-- ==== Sys2Proof/WellFormed.lean ====
section
/-! DEFINITION. Which terms of `Instr` an encoding can hold: the X codes each instruction accepts (07 R89 and the
instruction chapters), the operand kinds (07 R87) and the field limits. A term that fails `Instr.wf` is no
instruction of the machine: the decoder never makes one and the encoder is claimed right only on the others. -/

namespace Sys2Proof

namespace XT

/-- X codes 0x0 to 0x7 (07 R89). -/
def isInt : XT → Bool
  | .i64 | .i32 | .i16 | .i8 | .z64 | .z32 | .z16 | .z8 => true
  | _ => false
/-- X codes 0x0 to 0x3. -/
def isSigned : XT → Bool
  | .i64 | .i32 | .i16 | .i8 => true
  | _ => false
/-- X codes 0x4 to 0x7. -/
def isUnsigned : XT → Bool
  | .z64 | .z32 | .z16 | .z8 => true
  | _ => false
/-- X codes 0x8 to 0xB, the formats of the scalar FP arithmetic (08 R117). -/
def isFp : XT → Bool
  | .f32 | .f16 | .bf16 | .f64 => true
  | _ => false
/-- X codes 0x8 to 0xD. -/
def isFloat (x : XT) : Bool := !x.isInt
/-- The integer codes a vector accepts: 0x1 to 0x3 and 0x5 to 0x7 (12 R169). -/
def isVInt : XT → Bool
  | .i32 | .i16 | .i8 | .z32 | .z16 | .z8 => true
  | _ => false
/-- 0x1 to 0x3. -/
def isVSigned : XT → Bool
  | .i32 | .i16 | .i8 => true
  | _ => false
/-- The element codes of 12 R172: the vector integers and the FP formats. -/
def isVArith (x : XT) : Bool := x.isVInt || x.isFp
/-- The element codes of 12 R176 and the moves of R174: 0x1 to 0x3 and 0x5 to 0xD. -/
def isVElem (x : XT) : Bool := x.isVInt || x.isFloat
/-- The X codes `atom` accepts for AOP 0 to 6 (10 R162). -/
def isAtomInt : XT → Bool
  | .i64 | .i32 | .z64 | .z32 => true
  | _ => false
/-- 0x4 and 0x5. -/
def isAtomZ : XT → Bool
  | .z64 | .z32 => true
  | _ => false
/-- The formats of a latch (12 R184). -/
def isMat : XT → Bool
  | .i8 | .f16 | .bf16 | .e4m3 | .e5m2 => true
  | _ => false
/-- The formats of an accumulator load or store (12 R184). -/
def isAccMem : XT → Bool
  | .i8 | .f32 | .f16 | .bf16 | .e4m3 | .e5m2 => true
  | _ => false

end XT

namespace Opnd

/-- A link destination L (08 R107): a scalar register, nE or nW, never lq0 to lq3. -/
def isL : Opnd → Bool
  | .lq _ => false
  | _ => true

end Opnd

/-- PSPEC holds a depth from 2 to 8 (07 R90), and a plain format is one of 12 R184. -/
def MFmt.wf : MFmt → Bool
  | .plain x => x.isMat
  | .planed d _ _ => 2 ≤ d.val && d.val ≤ 8

/-- C names the plane stride of a planed load and is reserved otherwise (12 R184). -/
def MFmt.strideWf (f : MFmt) (c : Reg) : Bool :=
  match f with
  | .plain _ => c.val == 0
  | .planed _ _ _ => true

/-- WSEM is zero without a wait and SSEM without a signal (07 R93). -/
def Eng.wf (e : Eng) : Bool :=
  (e.wthr != 0 || e.wsem == 0) && (e.sinc != 0 || e.ssem == 0)

/-- CC fits the element type (12 R174). -/
def VCond.fits (c : VCond) (x : XT) : Bool :=
  match c with
  | .int _ => x.isVInt
  | .flt _ => x.isFp

/-- A lane number of an FP64 element lies below 16 (12 R174). -/
def laneWf (x : XT) (l : Fin 32) : Bool := x != .f64 || l.val < 16

/-- A time-out stands in the instruction only when A names s0 (10 R156, 14 R194, R199, R202). -/
def tmoWf {n : Nat} (a : Reg) (t : BitVec n) : Bool := a.val == 0 || t == 0

/-- The term is one an encoding holds. Events of other agents have no encoding and no check. -/
def Instr.wf : Instr → Bool
  | .add _ x d _ _ | .sub _ x d _ _ | .mul _ x d _ _ | .and _ x d _ _ | .or _ x d _ _ | .xor _ x d _ _
  | .andn _ x d _ _ | .shl _ x d _ _ | .shr _ x d _ _ | .sra _ x d _ _ | .rol _ x d _ _ => x.isInt && d.isL
  | .mulh _ x d _ _ | .div _ x d _ _ | .rem _ x d _ _ | .min _ x d _ _ | .max _ x d _ _ => x.isSigned && d.isL
  | .mulhz _ x d _ _ | .divz _ x d _ _ | .remz _ x d _ _ | .minz _ x d _ _ | .maxz _ x d _ _ =>
    x.isUnsigned && d.isL
  | .addi _ x _ _ _ | .andi _ x _ _ _ | .ori _ x _ _ _ | .xori _ x _ _ _ | .shli _ x _ _ _ | .shri _ x _ _ _
  | .srai _ x _ _ _ | .roli _ x _ _ _ | .muli _ x _ _ _ => x.isInt
  | .mov _ x d _ | .clz _ x d _ | .ctz _ x d _ | .popc _ x d _ => x.isInt && d.isL
  | .lea _ d _ _ _ _ | .sel _ d _ _ _ => d.isL
  | .cmp _ x _ _ _ _ => x.isInt
  | .bfx _ x d _ pos lm1 => (x == .i64 || x == .z64) && d.isL && pos.val + lm1.val ≤ 63
  | .bfi _ _ _ pos lm1 => pos.val + lm1.val ≤ 63
  | .sext _ x d _ => x.isSigned && d.isL
  | .zext _ x d _ => x.isUnsigned && d.isL
  | .fadd _ x d _ _ | .fsub _ x d _ _ | .fmul _ x d _ _ | .fma _ x d _ _ _ | .fdiv _ x d _ _
  | .fsqrt _ x d _ | .fmin _ x d _ _ | .fmax _ x d _ _ => x.isFp && d.isL
  | .fcmp _ x _ _ _ _ => x.isFp
  | .fcvt _ x fr d _ => !(x.isInt && fr.isInt) && d.isL
  | .fsgn _ x _ d _ _ | .fclass _ x d _ => x.isFloat && d.isL
  | .loop _ _ _ i => decide (2 ≤ i.toInt)
  | .pause _ a i => a.val == 0 || i == 0
  | .ld _ x _ _ _ _ _ | .st _ x _ _ _ _ _ _ | .ldo _ x _ _ _ _ | .sto _ x _ _ _ _ _ | .ldg _ x _ _ _ _
  | .stg _ x _ _ _ _ _ => x.isInt
  | .atom _ x _ op _ _ _ _ _ => if op = .fadd then x == .f32 else x.isAtomInt
  | .atomcas _ x _ _ _ _ _ _ _ => x.isAtomInt
  | .atomincw _ x _ _ _ _ _ _ | .atomfaddb _ x _ _ _ _ _ _ _ _ => x.isAtomZ
  | .mrecv _ _ a t _ => tmoWf a t
  | .vadd _ x sat _ _ _ | .vsub _ x sat _ _ _ => x.isVArith && (!sat || x.isVInt)
  | .vmul _ x _ _ _ | .vmin _ x _ _ _ | .vmax _ x _ _ _ => x.isVArith
  | .vfma _ x _ _ _ _ => x.isFp
  | .vabs _ x _ _ | .vneg _ x _ _ => x.isVSigned || x.isFp
  | .vand _ x _ _ _ | .vor _ x _ _ _ | .vxor _ x _ _ _ | .vshl _ x _ _ _ | .vshr _ x _ _ _
  | .vsra _ x _ _ _ => x.isVInt
  | .vcmp _ x _ cc _ _ => cc.fits x
  | .vcvt _ x fr half _ _ =>
    x.isVElem && fr.isVElem && !(x.isInt && fr.isInt) && (!half || ((x == .f64) != (fr == .f64)))
  | .vsplit _ d _ => d.val ≤ 29
  | .vbcast _ x _ src => x.isVElem && (match src with | .sca _ => true | .lane _ l => laneWf x l)
  | .vmovLaneToScalar _ x d _ l => x.isVElem && d.isL && laneWf x l
  | .vmovScalarToLane _ x _ l _ => x.isVElem && laneWf x l
  | .vld _ x _ _ _ _ | .vst _ x _ _ _ _ | .vgath _ x _ _ _ _ | .vscat _ x _ _ _ _ => x.isVElem
  | .vstream _ x _ _ => x == .i32 || x == .z32 || x == .f32
  | .vred _ x op d _ => x.isVArith && d.isL && (x.isVInt || op = .add || op = .min || op = .max)
  | .vscan _ x op _ _ => x.isVArith && (x.isVInt || op = .add || op = .min || op = .max)
  | .mma _ f _ | .mmaz _ f _ => f.wf
  | .mlda _ f _ _ _ c | .mldb _ f _ _ _ c | .mgath _ f _ _ _ c => f.wf && f.strideWf c
  | .mldacc _ x _ _ _ _ | .mstacc _ x _ _ _ _ _ _ => x.isAccMem
  | .lbwait _ _ a t _ _ => tmoWf a t
  | .mshwait _ _ a t _ _ => tmoWf a t
  | .semwait _ _ a _ t _ => tmoWf a t
  | .trig _ a _ => a.val != 0
  | .cpy _ e | .cpyr _ e | .cpym _ e | .subscribe _ _ e | .drain _ _ e | .unsub _ _ e | .bte _ e | .coll _ e
  | .xfer _ e | .rlcrun _ e => e.wf
  | .gaddp _ _ _ n o => o.val + n.val + 1 ≤ 32
  | .gschur _ _ _ n o k => o.val + k.val + 1 ≤ n.val + 1 && n.val + 1 - (k.val + 1) ≤ 24
  | .gsend _ _ _ _ _ _ _ n => n.val ≤ 13
  | .stgdecl _ _ _ sg => sg != 0
  | .stgq _ _ sg _ => sg != 0
  | .csrw _ _ n => n != .icinv && n != .deadline
  | .nop | .shortNop | .endPart _ | .movi _ _ _ | .movw _ _ _ | .rdtick _ _ | .br _ _ | .jmp _ _ _ _
  | .call _ _ _ | .ret _ _ | .tret _ | .pauseExpiry _ _ | .bqpush _ _ | .bqbr _ _ _ | .pf _ _ _ _
  | .sqStorePerform _ | .enq _ _ _ _ _ _ _ | .deq _ _ _ _ _ _ _ | .send _ _ _ _ _ _ | .sendt _ _ _ _ _ _
  | .reply _ _ | .msend _ _ _ _ | .msendt _ _ _ _ | .retryHintExpiry _ _ | .answerArrival _ _ | .mcfg _ _ _
  | .mpeek _ _ _ | .mrel _ _ _ | .nlink _ _ _ _ | .activeMessageArrival _ _ | .mailboxDeposit _ _
  | .replyArrival _ _ | .gaussianFirstPacket _ _ | .gaussianDeposit _ _ | .vsel _ _ _ _ _ | .vmov _ _ _
  | .vstop _ _ | .streamRefill _ _ | .vshuf _ _ _ _ | .mclr _ _ | .mmask _ _ _ _ | .lbinit _ _ _ | .lbarr _ _ _
  | .lbdrop _ _ _ | .lbjoin _ _ _ | .lbexp _ _ _ | .lbtest _ _ _ | .lbRemoteArrival _ _ | .mshcfg _ _ _
  | .mshar _ _ | .mshstat _ _ _ _ | .meshArrivalCombine _ _ _ | .meshRelease _ _ _ | .meshWUpdate _ _ _
  | .semsig _ _ _ _ | .semset _ _ _ | .semget _ _ _ | .semRemoteSignal _ _ | .declare _ _ | .hold _
  | .holdx _ _ _ | .rel _ _ _ | .relEnd _ _ _ | .holdst _ _ _ | .holdstObj _ _ _ | .dline _ _ | .dlineRel _ _
  | .fence _ _ _ _ | .spawn _ _ _ | .dist _ _ | .widx _ _ _ _ | .trigDisarm _ _ | .trigd _ _ _
  | .triggerIncrement _ _ | .cpymFollowOn _ | .streamerTile _ | .collCombine _ | .engineAccept _
  | .engineWriteLand _ | .engineComplete _ | .engineFaultStop _ | .engineFaultDelivery _ | .gcfg _ _ _ _
  | .gld _ _ _ _ _ | .gldHdr _ _ _ _ | .gst _ _ _ _ _ | .gzero _ _ | .gdamp _ _ _ _ _ | .gres _ _ _ _ _
  | .gsolve _ _ _ _ | .rlcstat _ _ | .rlcabort _ _ | .rlcRunStart _ | .rlcFactorColumn _ | .rlcStep _
  | .stgqClr _ _ | .stshal _ _ _ | .stshfr _ _ _ | .stshfrInit _ _ _ | .stgstat _ _ _ | .stgstatStash _ _ _
  | .stageDispatch _ _ _ | .trap _ _ | .eret _ | .csrr _ _ _ | .csrx _ _ _ _ | .icinvWrite _ _
  | .deadlineWrite _ _ | .wdog _ _ _ | .feat _ _ _ | .speed _ _ _ | .plsetPlace _ _ _ _ | .plsetPerm _ _ _ _
  | .activation _ | .stealRequest _ | .stealRetryTimer _ | .stealRequestArrival _ _ | .stealShipment _ _
  | .stealAck _ _ | .transitTimeout _ _ | .transitQueryAnswer _ _ | .loadExchange _ | .rootDelivery _
  | .launchServicePost _ _ | .idleTreeSample _ | .deadlinePass _ | .waitTimeout _ _ | .watchdog _
  | .stuckTimerExpiry _ _ _ _ | .injectionLimitLift _ _ | .linkDead _ _ | .rerouteResume | .accessDispatch _ _
  | .accessApply _ _ _ | .closeApply _ _ | .reduceApply _ | .replicaApply _ | .replicaCommit
  | .pageServiceAnswer _ _ | .tsliceExpiry _ | .tenantSwitch _ | .selfTestStart _ | .selfTestEnd _ _
  | .clusterRetirement _ | .uncorrectableRead _ _ | .sublinkDown _ _ | .scaleupMessage _ _ _ _ _ _ | .boot
  | .governorSample _ | .usageRecord _ | .frameScrub _ | .featuresOk _ _ | .launch _ _ | .memmapMap _ _ _ _ _ _
  | .memmapUnmap _ _ _ _ _ | .memmapRange _ _ _ _ _ _ | .memmapProcess _ _ _ _ _ | .query _ | .usage _ _ _
  | .restore _ _ _ | .keep _ | .create _ _ | .destroy _ _ _ | .bind _ _ _ _ _ _ | .unbind _ _ _ _ _
  | .restitch _ _ _ _ | .sublink _ _ _ _ | .fwact _ _ | .powercap _ _ | .quote _ _ | .period _ _ _
  | .recover _ _ | .illegalEncoding _ | .scaleupFlit _ _ _ _ | .usageQueueTake _ => true

end Sys2Proof
end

_ _ _ _

> _Work instruction_
Begin at the line above that has "def isInt : XT → Bool" and stop after the line that has "def isVSigned : XT → Bool", copying each line exactly and adding nothing else.

> _Written reply_
def isInt : XT → Bool
  | .i64 | .i32 | .i16 | .i8 | .z64 | .z32 | .z16 | .z8 => true
  | _ => false
/-- X codes 0x0 to 0x3. -/
def isSigned : XT → Bool
  | .i64 | .i32 | .i16 | .i8 => true
  | _ => false
/-- X codes 0x4 to 0x7. -/
def isUnsigned : XT → Bool
  | .z64 | .z32 | .z16 | .z8 => true
  | _ => false
/-- X codes 0x8 to 0xB, the formats of the scalar FP arithmetic (08 R117). -/
def isFp : XT → Bool
  | .f32 | .f16 | .bf16 | .f64 => true
  | _ => false
/-- X codes 0x8 to 0xD. -/
def isFloat (x : XT) : Bool := !x.isInt
/-- The integer codes a vector accepts: 0x1 to 0x3 and 0x5 to 0x7 (12 R169). -/
def isVInt : XT → Bool
  | .i32 | .i16 | .i8 | .z32 | .z16 | .z8 => true
  | _ => false
/-- 0x1 to 0x3. -/
def isVSigned : XT → Bool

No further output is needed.